Sachs atribuyó el aumento del mercado venezolano a las expectativas de reducción de las sanciones y a la capacidad de Washington de "aplicar presión" y "liberar presión" según sus intereses políticos.

“Desde 2015, pero especialmente desde 2017, Estados Unidos destruyó deliberadamente la economía venezolana”, afirmó. Según él, dado que el petróleo era “la única exportación de valor”, se volvió “operatoriamente posible destruir toda la economía destruyendo el sector petrolero”.

Citó la fuerte caída de la producción y resumió el efecto: "Aplastaron la economía". Según el economista, el mercado está reaccionando porque cree que "podría haber supervivencia de nuevo" si se revierte el confinamiento.

"La OTAN es una daga apuntando a Rusia".

En otro pasaje, Sachs abogó por un cambio radical en la arquitectura de seguridad europea. «Yo aboliría la OTAN», declaró, argumentando que, después de 1991, la alianza comenzó a funcionar como un instrumento de expansión y presión sobre Rusia.

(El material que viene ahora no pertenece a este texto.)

-- ==== Sys2Proof/Machine/Matrix.lean ====
section
/-! DEFINITION. The matrix commands: their issue (R180, R181, R375, R376, R380), the arbiter (R175), what is checked and read at
the grant (R176, R177, R181, R182, R381), the sums of R165, and completion. -/

namespace Sys2Proof.Machine

/-! ## Issue -/

def needMatrix (k : Tok) (st : Option Strm) : Needs := ⟨some k, st, false, false, false, true⟩

/-- The edges of a matrix command; one that reads only links waits on nothing (R139, R381). -/
def State.matrixEdges (s : State) (id : OpId) (o : Op) : Bool :=
  (match o.kind.product with
   | some (a, b, _) => decide (wfld a 62 2 = 2) && decide (wfld b 62 2 = 2)
   | none => false) || s.edgesHold id o

/-- What core `c` of a cluster may have granted after `g` grants of its turn (R175). -/
def State.grantable (s : State) (tile c g : Nat) : Option (OpId × Op) :=
  let p := tile * 8 + c
  if s.enginesRun p && decide (g < (s.core p).wrrw.toNat) then
    match (s.core p).matQ with
    | id :: _ =>
      match s.op? id with
      | some o => if s.matrixEdges id o then some (id, o) else none
      | none => none
    | [] => none
  else none

/-- The turn of an idle unit's arbiter passes when its core has nothing more to be granted in it (R175). -/
def State.passTurn (s : State) (tile : Nat) : State :=
  let m := (mapGet? s.fab.matrix tile).getD MatrixUnit.reset
  if m.busy.isSome || m.grants == 0 || (s.grantable tile m.turn m.grants).isSome then s
  else s.modFab fun f => { f with matrix := mapSet f.matrix tile ⟨none, (m.turn + 1) % 8, 0⟩ }

/-- Issues a command into the matrix queue (R83). -/
def State.launchMatrix (s : State) (k : OpKind) (tok : Tok) (st : Option Strm) (mask : Byte) : State :=
  let (id, s) := (s.passTurn (tileOf s.me.pcn)).launch k (some tok) st mask false
  (s.modMyCore fun c => { c with matQ := c.matQ ++ [id] }).closeRegion.finish 4 1

def execMma (a b : GReg) (k : Fin 16) (t : AccIx) (f : MFmt) (n : Tok) (m : Sel) (s : State) : Res :=
  s.issueOp (fun _ => needMatrix n none) [.g a, .g b] [] fun s =>
    s.launchMatrix (.mma (s.readG 0 a) (s.readG 1 b) (16 * (k.val + 1)) t f s.me.sat) n none (s.me.mask m)

/-- MMOD: an invalid MODQ traps before it enters a queue (R169). -/
def execMmod (a b : GReg) (k : Fin 16) (t : AccIx) (n : Tok) (m : Sel) (s : State) : Res :=
  s.issueOp (fun _ => needMatrix n none) [.g a, .g b] [] fun s =>
    let q := s.me.modq
    if !modqOk q then s.takeTrap (trapOf cModq q)
    else s.launchMatrix (.mmod (s.readG 0 a) (s.readG 1 b) (16 * (k.val + 1)) t q) n none (s.me.mask m)

/-- MZERO ignores its address register and carries no stream (R133, R181). -/
def execMzero (_ c : GReg) (a : AccIx) (k : Tok) (s : State) : Res :=
  s.issueOp (fun _ => needMatrix k none) [.g c] [] fun s => s.launchMatrix (.mzero (s.readG 0 c) a) k none 0

def execMload (d c : GReg) (a : AccIx) (k : Tok) (st : Strm) (m : Sel) (s : State) : Res :=
  s.issueOp (fun _ => needMatrix k (some st)) [.g d, .g c] [] fun s =>
    s.launchMatrix (.mload (s.baseAddr d) (s.readG 1 c) a) k (some st) (s.me.mask m)

/-- MDRAIN: with SIG it captures the object's address, with SR it takes 64 draws under the thread's LCN (R164, R181, R376). -/
def execMdrain (d c : GReg) (a : AccIx) (k : Tok) (st : Strm) (m : Sel) (s : State) : Res :=
  s.issueOp (fun _ => needMatrix k (some st)) [.g d, .g c] [] fun s =>
    let ctl := s.readG 1 c
    let sig := wbit ctl 10 && decide (c ≠ 15)
    match (if sig then (s.hazard [.g (c + 1)] [] 0).or (s.coldTrap [.g (c + 1)]) else none) with
    | some tr => s.takeTrap tr
    | none =>
      let obj := if sig then s.readG 2 (c + 1) else 0
      let n0 := s.me.srctr
      let s := s.launchMatrix (.mdrain (s.baseAddr d) ctl obj n0 s.me.lcn a (decide (c ≠ 15))) k (some st) (s.me.mask m)
      if wbit ctl 6 then s.modMe fun t => { t with srctr := t.srctr + 64 } else s
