-- ==== Sys2Proof/Machine/Dispatch.lean ====
section
/-! DEFINITION. One arm per constructor of `Instr`: each is one call of the meaning of its row. -/

namespace Sys2Proof.Machine
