/-- The loads that wait on bits which changed in a bank cycle look at the end of it, before time passes (R102, R108). -/
def State.timely (s : State) (r : Res) : Res :=
  match r with
  | .next t => if s.looks ≠ [] ∧ s.lookAt < t.now then .next s.lookAll else r
  | _ => r

/-- The schedule's entry is used up. -/
def State.pop (s : State) : State := { s with schedule := s.schedule.tail }

/-- Whether a core's instruction did not issue: it was held. -/
def State.heldOn (s t : State) (p : Pcn) : Bool := decide ((t.core p).nextIssue = (s.core p).nextIssue)

/-- An instruction of meaning `run` issues on core `p`, prepared in `s`; `i` is the instruction, YIELD for bits that are none. What falls due
before it by time comes first; an issue that another agent's event has overtaken waits for the next GTS, and an access that comes too late in
its cycle for the next cycle. -/
def State.issueOn (before s : State) (p : Pcn) (i : Instr) (run : State → Res) : Res :=
  let b := s.begin
  match before.mustRun b.gts.toNat (agCore p) with
  | some t => before.runTimed t
  | none =>
    let us := b.issueUses i
    if !b.inOrder (agCore p) && !b.follows us then .next before.nextNs
    else if b.bankClash us then .next (s.modMe fun t => { t with notBefore := b.now + 1 })
    else Res.then_ (run s.pop) fun t =>
      if s.heldOn t p then { t with front := max t.front t.now }
      else ((t.quit s.cur).afterIssue s p i).noted (agCore p) us

/-- A core's turn to issue. -/
def State.stepCore (s : State) (p : Pcn) : Res :=
  match s.prepare p with
  | .wait t => .next t.pop.hold
  | .idle t => .next t.pop
  | .run t i _ => s.issueOn t p i (exec i)
  | .illegal t w => s.issueOn t p .yield (execIllegalEncoding w)

/-! ## Steps that may be taken -/

/-- A deed of Lantern. -/
def lanternDeed (f : State → Res) : Deed := ⟨agLantern, [], f⟩

/-- A deed of no ranked agent at no bank. -/
def otherDeed (f : State → Res) : Deed := ⟨none, [], f⟩

/-- A step of an operation at its home: piece `k` of it, or its address. -/
def State.homeDeed (s : State) (id : OpId) (k : Nat) (wr : Bool) (f : State → Res) : Deed :=
  ⟨if wr then s.homeAgent id k true else none, s.opUses id k wr, f⟩

def State.readDeed (s : State) (id : OpId) (k : Nat) : Deed := s.homeDeed id k false (execMemoryReadPerform id k)
def State.writeDeed (s : State) (id : OpId) (k : Nat) : Deed := s.homeDeed id k true (execMemoryWritePerform id k)
def State.endDeed (s : State) (id : OpId) : Deed := ⟨s.completer id, [], execOperationCompletion id⟩

/-- Of a list of deeds, the first that may be done now and changes the state. -/
def State.firstDeed (s : State) : List Deed → Option State
  | [] => none
  | d :: r =>
    if !s.mayDo d then s.firstDeed r
    else
      let t := Res.orElse (d.run s) s
      if t = s then s.firstDeed r else some ((t.noted d.agent d.uses).causes d.agent)

/-- What Lantern may do (R21, R31, R33, R35, R203, R209). -/
def State.lanternSteps (s : State) : List Deed :=
  (((s.dies.filter fun e => e.2.requests != []).map fun e => execTransferRequest e.1) ++
    (s.moves.map fun m => execEvacuation m.tile) ++ (s.moves.map fun m => execMoveCommit m.tile) ++
    (s.moves.map fun m => execSeedCommit m.tile) ++ ((s.cores.filter fun e => e.2.darkAt.isSome).map fun e => execDarkApply e.1) ++
    (s.jobs.filter fun e => e.2.saved.isSome).map fun e => execRestoreChunkOpen e.1).map lanternDeed

/-- What the command processors may do. -/
def State.processorSteps (s : State) : List Deed :=
  s.hub.queues.flatMap fun e =>
    [execDoorbell e.1, execLaunchRecord e.1, execLaunchIndexWait e.1].map fun f => ⟨agProcessor e.1, [], f⟩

Afirmó que hubo promesas incumplidas respecto a la expansión hacia el este y vinculó esta dinámica con la escalada que desembocó en la guerra en Ucrania. Según el economista, el camino a seguir debería ser diferente: un acuerdo de seguridad colectiva que involucre a la Unión Europea y Rusia, con disuasión nuclear, pero sin la lógica permanente de la confrontación.

Dólar, BRICS y la “desdolarización” como respuesta al “arma financiera”

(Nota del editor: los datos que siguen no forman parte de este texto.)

/-- What a write to a writable CSR other than CORESTATE does. -/
def Sys2Proof.Spec.csrEffect (n : Nat) (v : Word) (s : State) : State :=
  if n = 0x010 then s.modMe fun t => { t with fmode := BitVec.ofNat 9 (v.toNat % 512) }
  else if n = 0x011 then s.modMe fun t => { t with fstat := BitVec.ofNat 5 (v.toNat % 32) }
  else if n = 0x013 then s.modMe fun t => { t with srctr := v }
  else if n = 0x014 then s.modMe fun t => { t with modq := v }
  else if n = 0x022 then s.modMyCore fun c => { c with splim := v }
  else if n = 0x023 then s.modMyCore fun c => { c with ovfptr := v }
  else if n = 0x030 then s.modJob s.me.job fun j => { j with trapVec := if 0x1000000 ≤ v.toNat ∧ v.toNat % 2 = 0 then v else 0 }
  else if n = 0x031 then s.modMe fun t => { t with trapPc := BitVec.ofNat 64 (v.toNat / 2 * 2) }
  else if n = 0x032 then s.modMe fun t => { t with cause := v }
  else if n = 0x033 then s.modMe fun t => { t with tval := v }
  else if n = 0x034 then s.modMe fun t => { t with tframe := v }
  else if n = 0x035 then s.modJob s.me.job fun j => { j with upVec := v }
  else if n = 0x036 then s.modMe fun t => { t with upArg := v }
  else if n = 0x040 then s.modMyCore fun c => { c with
    hzchk := decide (v.toNat % 2 = 1), sliceNext := some (BitVec.ofNat 4 (v.toNat / 16 % 16)) }
  else if n = 0x041 then s.modMyCore fun c => { c with wrrw := if v.toNat % 16 = 0 then 1 else BitVec.ofNat 4 (v.toNat % 16) }
  else if n = 0x051 then Spec.jack s (v.toNat % 32) (decide (v.toNat / 256 % 2 = 1))
  else if n = 0x060 then s.modMyCore fun c => { c with hgmask := BitVec.ofNat 4 (v.toNat % 16) }
  else if n = 0x061 then
    let t := Spec.stepBit s (decide (v.toNat / 4 % 2 = 1))
    if v.toNat / 2 % 2 = 1 then Spec.stopGroups t t.myCore.hgmask else t
  else s

/-- R333, R334: CSRR reads any CSR at latency 2. Of the model's own in it: log entries 2, 76. -/
def Obligations.CsrReads : Prop :=
  ∀ (d : GReg) (c : BitVec 12) (s : State), s.Waited (if c = 0x011 then [.fstat] else []) [.g d] 2 →
    exec (.csrr d c) s = .next (s.wrote 4 [s.resultG d 2 (Spec.csr s c.toNat)])

/-- R45, R159, R160, R174, R195, R196, R199, R210, R333, R334: CSRW and CSRX of a writable CSR other than CORESTATE have its effect;
CSRX gives the old value. -/
def Sys2Proof.Spec.CsrWrites : Prop :=
  ∀ (d a : GReg) (c : BitVec 12) (s : State), c.toNat ∈ Spec.csrWritable → c ≠ 0x070 →
    (s.Waited [.g a] [] 0 → exec (.csrw a c) s = .next (Spec.csrEffect c.toNat (s.regG a) (s.wrote 4 []))) ∧
    (s.Waited (.g a :: (if c = 0x011 then [.fstat] else [])) [.g d] 2 →
      exec (.csrx d a c) s = .next (Spec.csrEffect c.toNat (s.regG a) (s.wrote 4 [s.resultG d 2 (Spec.csr s c.toNat)])))

/-- R194, R333, R334: a write to a CSR that has none traps PRIV with its number, whatever the registers hold. -/
def Sys2Proof.Spec.CsrPrivilege : Prop :=
  ∀ (d a : GReg) (c : BitVec 12) (s : State), c.toNat ∉ Spec.csrWritable → Spec.canTrap s →
    exec (.csrw a c) s = .next (Spec.trapped s 0x02 (c.setWidth 64) 0 0 0) ∧
    exec (.csrx d a c) s = .next (Spec.trapped s 0x02 (c.setWidth 64) 0 0 0)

Sachs también cuestionó la idea de que el dólar sería "impenetrable". "Totalmente equivocado", afirmó, afirmando que cree que, dentro de una década, el renminbi desempeñará un papel importante en las transacciones globales.

Criticó la instrumentalización del dólar y afirmó que es una insensatez mantener transacciones en la moneda estadounidense cuando esta se utiliza para "mantener al resto del mundo bajo control". Por lo tanto, abogó por que los países BRICS amplíen sus sistemas de compensación más allá del dólar.

Para Sachs, la discusión no es sobre "confianza", sino sobre soberanía y estabilidad: "India debería decir: necesitamos relaciones de superpotencia maduras y estables con China para que Estados Unidos no nos divida y nos conquiste y no nos intimide".

La ONU, las “esferas de seguridad” y la negativa a aceptar la “tragedia”.

Aunque reconoció la desconfianza generalizada, Sachs insistió en que abandonar la ONU sería un camino devastador. «No podemos aceptar la tragedia», declaró, abogando por un esfuerzo para preservar el sistema internacional antes de que el mundo se sumerja en una guerra abierta.

Propuso tres pilares: “esferas de seguridad” (grandes potencias fuera del “patio trasero” de cada una), una política de “buena vecindad” y la reconstrucción del papel de la ONU.

Según el diagnóstico del economista, la era imperial occidental ha terminado, pero la transición es inestable. Y, para él, lo que vemos hoy en Washington es peligroso precisamente porque combina arrogancia, poder tecnológico y decisiones descontroladas: «Los fuertes hacen lo que pueden, y los débiles sufren lo que deben», citó, recordando la frase clásica atribuida a la lógica de la dominación, y advirtiendo que la historia muestra cómo este tipo de arrogancia termina mal.